(Stored data entries)
%%

theorem Engine.takeStop_moves (e : Engine) : e.LinkMoves e.takeStop := by
  cases hs : e.state with
  | executing | stretched | idle => simpa [Engine.takeStop, hs] using Engine.LinkMoves.refl e
  | ignoring =>
    have hstop : e.takeStop = { e with state := .idle, busTimer := none } := by simp [Engine.takeStop, hs]
    rw [hstop]
    exact .of_fields rfl (by simp [hs]) (by simp [hs]) nofun nofun (fun h _ => (h.no_frame (by simp [hs])).2)
      (fun h ha => by simp [(h.no_frame (by simp [hs])).1] at ha) (fun h => by simp [h.snapshot_eq_none (by simp [hs])]) fun _ _ => rfl
  | sending =>
    have hstop : e.takeStop = { e with state := .idle, snapshot := none, busTimer := none } := by simp [Engine.takeStop, hs]
    rw [hstop]
    exact .of_fields rfl (by simp [hs]) (by simp [hs]) nofun nofun (fun h _ => (h.no_frame (by simp [hs])).2)
      (fun h ha => by simp [(h.no_frame (by simp [hs])).1] at ha) (fun _ => by simp) fun _ _ => rfl
  | receiving =>
    have hstop : e.takeStop = { e.dropPartialFrame with state := .idle, busTimer := none } := by simp [Engine.takeStop, hs]
    rw [hstop]
    exact .of_fields rfl (by simp [hs]) (by simp [hs]) nofun nofun (fun _ _ => ⟨rfl, rfl⟩) (fun _ => nofun)
      (fun h => by simp [Engine.dropPartialFrame, h.snapshot_eq_none (by simp [hs])]) fun _ _ => rfl

theorem Engine.passByte_moves (e : Engine) : e.LinkMoves e.passByte := by
  cases hs : e.state with
  | executing | stretched | receiving | sending => simpa [Engine.passByte, hs] using Engine.LinkMoves.refl e
  | idle =>
    have hpass : e.passByte = { e with acked := false } := by simp [Engine.passByte, hs]
    rw [hpass]
    exact .of_fields rfl (by simp [hs]) (by simp [hs]) (by simp [hs]) (by simp [hs]) (fun h _ => (h.no_frame (by simp [hs])).2)
      (fun h => h.addressed_imp) (fun h => h.snapshot_iff) fun h => h.busTimer_of_idle
  | ignoring =>
    have hpass : e.passByte = { e with acked := false, busTimer := some Config.busTimeout } := by simp [Engine.passByte, hs]
    rw [hpass]
    exact .of_fields rfl (by simp [hs]) (by simp [hs]) (by simp [hs]) (by simp [hs]) (fun h _ => (h.no_frame (by simp [hs])).2)
      (fun h => h.addressed_imp) (fun h => h.snapshot_iff) fun _ => by simp [hs]

theorem Engine.takeAddress_moves (e : Engine) (b : Byte) : e.LinkMoves (e.takeAddress b) := by
  unfold Engine.takeAddress
  split
  · next h =>
    obtain ⟨hs, ha⟩ := h
    split
    · exact .of_fields rfl (by simp [hs]) (by simp [hs]) (by simp [hs]) (by simp [hs]) (fun _ => nofun) (fun _ _ => hs)
        (fun h => h.snapshot_iff) fun _ => by simp [hs]
    · split
      · exact .of_fields rfl (by simp [hs]) (by simp [hs]) nofun nofun (fun h _ => ⟨h.frame_eq_nil ha, h.expected_eq_none ha⟩)
          (fun _ ha' => by simp [ha] at ha') (fun _ => by simp) fun _ => nofun
      · exact .of_fields rfl (by simp [hs]) (by simp [hs]) nofun nofun (fun h _ => ⟨h.frame_eq_nil ha, h.expected_eq_none ha⟩)
          (fun _ ha' => by simp [ha] at ha') (fun h => by simp [h.snapshot_eq_none (by simp [hs])]) fun _ => nofun
  · exact e.passByte_moves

%%

* _AIM OF THE TASK_
Your task is to repeat every entry above exactly.

* _RESULT BELOW_
theorem Engine.takeStop_moves (e : Engine) : e.LinkMoves e.takeStop := by
  cases hs : e.state with
  | executing | stretched | idle => simpa [Engine.takeStop, hs] using Engine.LinkMoves.refl e
  | ignoring =>
    have hstop : e.takeStop = { e with state := .idle, busTimer := none } := by simp [Engine.takeStop, hs]
    rw [hstop]
    exact .of_fields rfl (by simp [hs]) (by simp [hs]) nofun nofun (fun h _ => (h.no_frame (by simp [hs])).2)
      (fun h ha => by simp [(h.no_frame (by simp [hs])).1] at ha) (fun h => by simp [h.snapshot_eq_none (by simp [hs])]) fun _ _ => rfl
  | sending =>
    have hstop : e.takeStop = { e with state := .idle, snapshot := none, busTimer := none } := by simp [Engine.takeStop, hs]
    rw [hstop]
    exact .of_fields rfl (by simp [hs]) (by simp [hs]) nofun nofun (fun h _ => (h.no_frame (by simp [hs])).2)
      (fun h ha => by simp [(h.no_frame (by simp [hs])).1] at ha) (fun _ => by simp) fun _ _ => rfl
  | receiving =>
    have hstop : e.takeStop = { e.dropPartialFrame with state := .idle, busTimer := none } := by simp [Engine.takeStop, hs]
    rw [hstop]
    exact .of_fields rfl (by simp [hs]) (by simp [hs]) nofun nofun (fun _ _ => ⟨rfl, rfl⟩) (fun _ => nofun)
      (fun h => by simp [Engine.dropPartialFrame, h.snapshot_eq_none (by simp [hs])]) fun _ _ => rfl

theorem Engine.passByte_moves (e : Engine) : e.LinkMoves e.passByte := by
  cases hs : e.state with
  | executing | stretched | receiving | sending => simpa [Engine.passByte, hs] using Engine.LinkMoves.refl e
  | idle =>
    have hpass : e.passByte = { e with acked := false } := by simp [Engine.passByte, hs]
    rw [hpass]
    exact .of_fields rfl (by simp [hs]) (by simp [hs]) (by simp [hs]) (by simp [hs]) (fun h _ => (h.no_frame (by simp [hs])).2)
      (fun h => h.addressed_imp) (fun h => h.snapshot_iff) fun h => h.busTimer_of_idle
  | ignoring =>
    have hpass : e.passByte = { e with acked := false, busTimer := some Config.busTimeout } := by simp [Engine.passByte, hs]
    rw [hpass]
    exact .of_fields rfl (by simp [hs]) (by simp [hs]) (by simp [hs]) (by simp [hs]) (fun h _ => (h.no_frame (by simp [hs])).2)
      (fun h => h.addressed_imp) (fun h => h.snapshot_iff) fun _ => by simp [hs]

theorem Engine.takeAddress_moves (e : Engine) (b : Byte) : e.LinkMoves (e.takeAddress b) := by
  unfold Engine.takeAddress
  split
  · next h =>
    obtain ⟨hs, ha⟩ := h
    split
    · exact .of_fields rfl (by simp [hs]) (by simp [hs]) (by simp [hs]) (by simp [hs]) (fun _ => nofun) (fun _ _ => hs)
        (fun h => h.snapshot_iff) fun _ => by simp [hs]
    · split
      · exact .of_fields rfl (by simp [hs]) (by simp [hs]) nofun nofun (fun h _ => ⟨h.frame_eq_nil ha, h.expected_eq_none ha⟩)
          (fun _ ha' => by simp [ha] at ha') (fun _ => by simp) fun _ => nofun
      · exact .of_fields rfl (by simp [hs]) (by simp [hs]) nofun nofun (fun h _ => ⟨h.frame_eq_nil ha, h.expected_eq_none ha⟩)
          (fun _ ha' => by simp [ha] at ha') (fun h => by simp [h.snapshot_eq_none (by simp [hs])]) fun _ => nofun
  · exact e.passByte_moves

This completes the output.